Summoning the great unknown with the witches of TikTok

Summoning the great unknown with the witches of TikTok

by Dominic Jackson

They had gone too far this time.  After months of honing their abilities and channelling their collective energies a breakthrough happened. For a brief moment a single paw materialized on the alter they had built (along a lay-line, obviously) and for a second the baby witches of TikTok had successfully began the conjuring of the unknown beast.  The video went viral immediately and with it their powers as a coven grew. Facebook tried to suppress the footage with a warning saying it was digitally altered in some way, but the girls knew what they had accomplished and it wasn’t long after they were to try again…


It was midnight, April 20th, when the girls met again in the local woods behind the Arby’s next to where homeless people sometimes meet up for casual encounters with one another.  A private place filled with secrets and magic.  The five of them all brought an item of extreme power and after carving out a crude pentagram in the mud with a long stick they placed their items on each of its five points.  The first girl, who was the most powerful of the coven (63000 likes on her latest toilet sage cleansing video) placed on her point a crumpled up pile of Magic the gathering cards.


“When I left my ex boyfriend he sent me these and said he couldn’t look at them anymore.  He said he cried into this pile for weeks remembering how he used to ignore me to play this game.  His pathetic sadness will be my power." She told the group.


The other girls placed their objects of power to their assigned points on the pentagram one at a time, they were as follows -


*A Korn lighter used to smoke weed once with but only once it was scary.


*A judge's hammer, used to sentence a man to a lifetime in a cum prison.


*A pen drive featuring 666 images of dogs drawn by absolute nut jobs who believe dogs are real but have never seen one.


*An old spooky doll that “must have watched my parents bang like a fucking ton.

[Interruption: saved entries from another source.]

-- ==== Sys2Proof/Laws/Build.lean ====
section
/-! SUPPORT. What the traversal of the table build can do (42_table_build.md R161 to R166): the table after a build without a
fault, the defect behind each fault, and the length of the paths recorded. -/

namespace Sys2Proof.Machine

/-! ### Paths -/

theorem follow_append (nodes : Nodes) (r : Ref) (p q : Path) :
    follow nodes r (p ++ q) = (follow nodes r p).bind (fun r' => follow nodes r' q) := by
  induction p generalizing r with
  | nil => rfl
  | cons b p ih =>
    simp only [List.cons_append, follow]
    split
    · rfl
    · split
      · exact ih _
      · rfl

theorem follow_leaf {nodes : Nodes} {r r' : Ref} {p : Path} (h : Ref.isLeaf r = true) (hf : follow nodes r p = some r') :
    p = [] ∧ r' = r := by
  cases p with
  | nil => simpa [follow, eq_comm] using hf
  | cons b p => simp [follow, h] at hf

theorem leafAt_leaf {nodes : Nodes} {r : Ref} {p : Path} {k : SymId} (h : Ref.isLeaf r = true) :
    leafAt nodes r p k ↔ p = [] ∧ k = Ref.sym r := by
  constructor
  · rintro ⟨r', hf, hl, hk⟩
    obtain ⟨rfl, rfl⟩ := follow_leaf h hf
    exact ⟨rfl, hk.symm⟩
  · rintro ⟨rfl, rfl⟩
    exact ⟨r, rfl, h, rfl⟩

theorem leafAt_node {nodes : Nodes} {r : Ref} {p : Path} {k : SymId} (h : Ref.isLeaf r = false)
    (hv : (nodes[(Ref.val r).toNat]'(Ref.val r).isLt).v = true) :
    leafAt nodes r p k ↔
      ∃ b q, p = b :: q ∧ leafAt nodes (child (nodes[(Ref.val r).toNat]'(Ref.val r).isLt) b) q k := by
  constructor
  · rintro ⟨r', hf, hl, hk⟩
    cases p with
    | nil => simp [follow] at hf; subst hf; simp [h] at hl
    | cons b q =>
      refine ⟨b, q, rfl, r', ?_, hl, hk⟩
      simpa [follow, h, hv] using hf
  · rintro ⟨b, q, rfl, r', hf, hl, hk⟩
    exact ⟨r', by simpa [follow, h, hv] using hf, hl, hk⟩

/-- A leaf's path is no proper prefix of another path of the tree, and no path has two leaves (R167). -/
theorem leafAt_prefix {nodes : Nodes} {r : Ref} {p q : Path} {k k' : SymId} (h : leafAt nodes r p k)
    (h' : leafAt nodes r (p ++ q) k') : q = [] ∧ k' = k := by
  obtain ⟨r1, hf, hl, rfl⟩ := h
  obtain ⟨r2, hf2, hl2, rfl⟩ := h'
  rw [follow_append, hf] at hf2
  obtain ⟨rfl, rfl⟩ := follow_leaf hl hf2
  exact ⟨rfl, rfl⟩

/-! ### The table -/

theorem holdsPath_inj {t : Tbl} {k : SymId} {p q : Path} (hp : holdsPath t k p) (hq : holdsPath t k q) : p = q := by
  unfold holdsPath at hp hq
  rw [hp] at hq
  simpa using hq

theorem hasEntry_iff_holdsPath (t : Tbl) (k : SymId) : hasEntry t k = true ↔ ∃ p, holdsPath t k p :=
  hasEntry_iff t k

theorem holdsPath_recordEntry {t : Tbl} {k : SymId} {p : Path} (h : hasEntry t k = false) (j : SymId) (q : Path) :
    holdsPath (recordEntry t k p) j q ↔ holdsPath t j q ∨ (j = k ∧ k.toNat < 257 ∧ q = p) := by
  have hno : ∀ q, ¬ holdsPath t k q := fun q hq => by
    have := (hasEntry_iff_holdsPath t k).2 ⟨q, hq⟩
    simp [h] at this
  unfold holdsPath at *
  rw [entryOf_recordEntry]
  by_cases hjk : j = k
  · subst hjk
    by_cases hlt : j.toNat < 257
    · simp [hlt, hno, eq_comm]
    · simp [hlt]
  · simp [hjk]

theorem not_holdsPath_invalidateTbl (t : Tbl) (k : SymId) (p : Path) : ¬ holdsPath (invalidateTbl t) k p := by
  intro h
  have := (hasEntry_iff_holdsPath _ _).2 ⟨p, h⟩
  simp at this

/-! ### The traversal -/

/-- One call of `visit` at a leaf (R161). -/
theorem visit_leaf (nodes : Nodes) (d : Nat) {r : Ref} (h : Ref.isLeaf r = true) (path : Path) (t : Tbl) :
    visit nodes d r path t =
      if hasEntry t (Ref.sym r) then (some (.dupsym, Ref.sym r), t) else (none, recordEntry t (Ref.sym r) path) := by
  cases d <;> simp [visit, h]

/-- One call of `visit` at a node that is not valid (R162). -/
theorem visit_badnode (nodes : Nodes) (d : Nat) {r : Ref} (h : Ref.isLeaf r = false)
    (hv : (nodes[(Ref.val r).toNat]'(Ref.val r).isLt).v = false) (path : Path) (t : Tbl) :
    visit nodes d r path t = (some (.badnode, Byte.zext9 (Ref.val r)), t) := by
  cases d <;> simp [visit, h, hv]
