/-! ### No instruction and no turn stops -/

/-- No arm of `exec` stops. The arms that test an operand, a guard or the state answer a next state on both sides. -/
theorem exec_completes (i : Instr) (s : State) : ∃ t, exec i s = .next t := by
  cases i with
  | setroot ref =>
    simp only [exec, execSetroot]
    split <;> exact ⟨_, rfl⟩
  | ldnode idx left right =>
    simp only [exec, execLdnode]
    split <;> exact ⟨_, rfl⟩
  | rdreg addr =>
    simp only [exec, execRdreg]
    split <;> exact ⟨_, rfl⟩
  | nop | clrtree | encStart | decStart | abort | clrerr => exact ⟨_, rfl⟩
  | encInData | encInEnd | decInData | decInEnd => exact ⟨_, rfl⟩

theorem commandTurn_completes (s : State) : ∃ t, runFetched (commandTurn s) = .next t := by
  unfold commandTurn
  split
  · exact ⟨_, rfl⟩
  · cases s.ports.cmd with
    | nil => exact ⟨_, rfl⟩
    | cons w ws =>
      cases hd : decodeCmd w with
      | error e => exact ⟨reject .illcmd (takeCmd s), by simp [hd, runFetched]⟩
      | ok i => simpa [hd, runFetched] using exec_completes i (takeCmd s)

/-- The encoder's turn stops only at the step that R97 says does not occur (log 9). -/
theorem encoderTurn_completes {s : State} (h : encAction s ≠ some .noEntry) :
    ∃ t, runFetched (encoderTurn s) = .next t := by
  unfold encoderTurn
  cases ha : encAction s with
  | none => exact ⟨_, rfl⟩
  | some a =>
    cases a with
    | token =>
      cases s.ports.encIn with
      | nil => exact ⟨_, rfl⟩
      | cons t tks => exact exec_completes (decodeEncIn t) s
    | noEntry => exact absurd ha h
    | shift | next | byte | pad | fin => exact ⟨_, rfl⟩

theorem decoderTurn_completes (s : State) : ∃ t, runFetched (decoderTurn s) = .next t := by
  unfold decoderTurn
  cases decAction s with
  | none => exact ⟨_, rfl⟩
  | some a =>
    cases a with
    | token =>
      cases s.ports.decIn with
      | nil => exact ⟨_, rfl⟩
      | cons t tks => exact exec_completes (decodeDecIn t) s
    | bit | emit | fin => exact ⟨_, rfl⟩

theorem takeTurn_completes (m : Turn) {s : State} (h : encAction s ≠ some .noEntry) :
    ∃ t, runFetched (takeTurn m s) = .next t := by
  cases m with
  | command => exact commandTurn_completes s
  | encoder => exact encoderTurn_completes h
  | decoder => exact decoderTurn_completes s
  | response | reset | offerCmd | offerEncIn | offerDecIn => exact ⟨_, rfl⟩

/-- The symbol whose path is being emitted has an entry in every state that meets the invariant (R171, R181). -/
theorem State.Inv.encAction_ne_noEntry {s : State} (h : s.Inv) : encAction s ≠ some .noEntry := by
  intro ha
  obtain ⟨hj, hp, hnone⟩ := encAction_some ha
  obtain ⟨e, he, -, -⟩ := h.shifting hj hp
  rw [hnone] at he
  cases he

/-- A step stops only where the encoder's step is the one that does not occur. -/
theorem step_completes {s : State} (h : encAction s ≠ some .noEntry) : ∃ t, step s = .next t := by
  have hact : encAction (nextTurn s).2 = encAction s := by
    obtain ⟨ts, n, hu⟩ := nextTurn_state s
    rw [hu, encAction_turns]
  rcases hn : nextTurn s with ⟨_ | m, u⟩
  · exact ⟨u, by simp [step, fetch, hn, runFetched]⟩
  · rw [hn] at hact
    rw [step_of_nextTurn hn]
    exact takeTurn_completes m (hact ▸ h)

/-! ### The obligations -/

/-- Settles O50: the invariant gives the symbol being emitted an entry, and nothing else stops a step. -/
theorem noReachableStateStops : Obligations.NoReachableStateStops :=
  fun _ h => step_completes h.encAction_ne_noEntry

/-- Settles O5: the turn is given, so the step is what the command unit's turn comes to. -/
theorem stepRunsOfferedCommand : Obligations.StepRunsOfferedCommand := by
  intro s ts w ws i hts hv hc hd
  have hturn : commandTurn { s with turns := ts } = .instr i { s with turns := ts, ports := { s.ports with cmd := ws } } :=
    commandTurn_ok hv hc hd
  rw [step_given hts, takeTurn, hturn, runFetched]

/-- Settles O6: with its guard the engine's turn comes to the oldest token's instruction. -/
theorem stepRunsOfferedToken : Obligations.StepRunsOfferedToken := by
  refine ⟨fun s ts t tks hts hj hp hn ht => ?_, fun s ts t tks hts hj hg ht => ?_⟩
  · have hguard : encTakesToken { s with turns := ts } = true := (encTakesToken_iff _).mpr ⟨hj, hp, hn⟩
    rw [step_given hts, takeTurn, encoderTurn_token hguard ht, runFetched]
  · have hguard : decFills { s with turns := ts } = true ∨ decDrains { s with turns := ts } = true :=
      hg.imp (fun h => (decFills_iff _).mpr ⟨hj, h⟩) (fun h => (decDrains_iff _).mpr ⟨hj, h⟩)
    rw [step_given hts, takeTurn, decoderTurn_token hguard ht, runFetched]

/-- Settles O10, by which side has an enabled step; where both have one, by the free value. -/
theorem anEnabledStepIsTaken : Obligations.AnEnabledStepIsTaken := by
  intro s hs
  cases hc : channelReady s with
  | none =>
    cases he : engineReady s with
    | none => simp [step, fetch, nextTurn, hs, hc, he, runFetched]
    | some b => exact step_eq_step_given (by simp [nextTurn, hs, hc, he]) hs
  | some a =>
    cases he : engineReady s with
    | none => exact step_eq_step_given (by simp [nextTurn, hs, hc, he]) hs
    | some b =>
      have hchosen : step s = step { s with
          turns := [if Config.engineMovesFirst s.tick then b else a], tick := s.tick + 1 } :=
        step_eq_step_given (u := { s with tick := s.tick + 1 }) (by simp [nextTurn, hs, hc, he]) hs
      split at hchosen
      · exact .inr hchosen
      · exact .inl hchosen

I dread to think what this poor bastard has seen in his lifetime.”


With the items perfectly arranged, the girls (all wearing sick robes they got from AliExpress) lit some candles, held hands, closed their eyes and began to chant in tongues.


“Glupio Gadajacy Belkot! Glupio Gadajacy Belkot! Glupio Gadajacy Belkot!” They chanted in unison and the earth between them seemed to vibrate.  Louder they chanted as the vibrations grew stronger until a cracking sound could be heard, like boulders breaking under an immense weight.  Suddenly a powerful force erupted from the centre of the pentagram, and the girls were propelled backwoods, releasing their grips and falling to the floor.  


A thick blanket of white smoke covered the clearing and in the middle of the girls stood the beast. It did not move, it’s long golden hair swayed lightly in the breeze.  The witches of TikTok recognised it from their book of dogecore lore and spells.  It was a golden retriever, the smartest of all dog breeds.  One of the coven began weeping uncontrollably.  The Golden retriever scanned the faces of the mortals in front of it and from somewhere deep within its core a voice bellowed...


“On December 10th 2004 the investigative journalist Gary Webb committed suicide by shooting himself twice in the head.  A sad and strange ending for the man who poured so much of his life into uncovering the secret plot by the CIA to traffic crack cocaine from Nicaragua directly onto the city streets of America, in particularly black neighborhoods.  This was done via the CIA CONTRA programme in the 1980’s which exploded the crack cocaine drug problem in the united states.  Gary Webb uncovered this plot and shared it with the American public in his Dark Alliance series of articles for the Los Angeles times and he ends up suiciding himself with 2 shots to the head?  Seems a little convenient to me.”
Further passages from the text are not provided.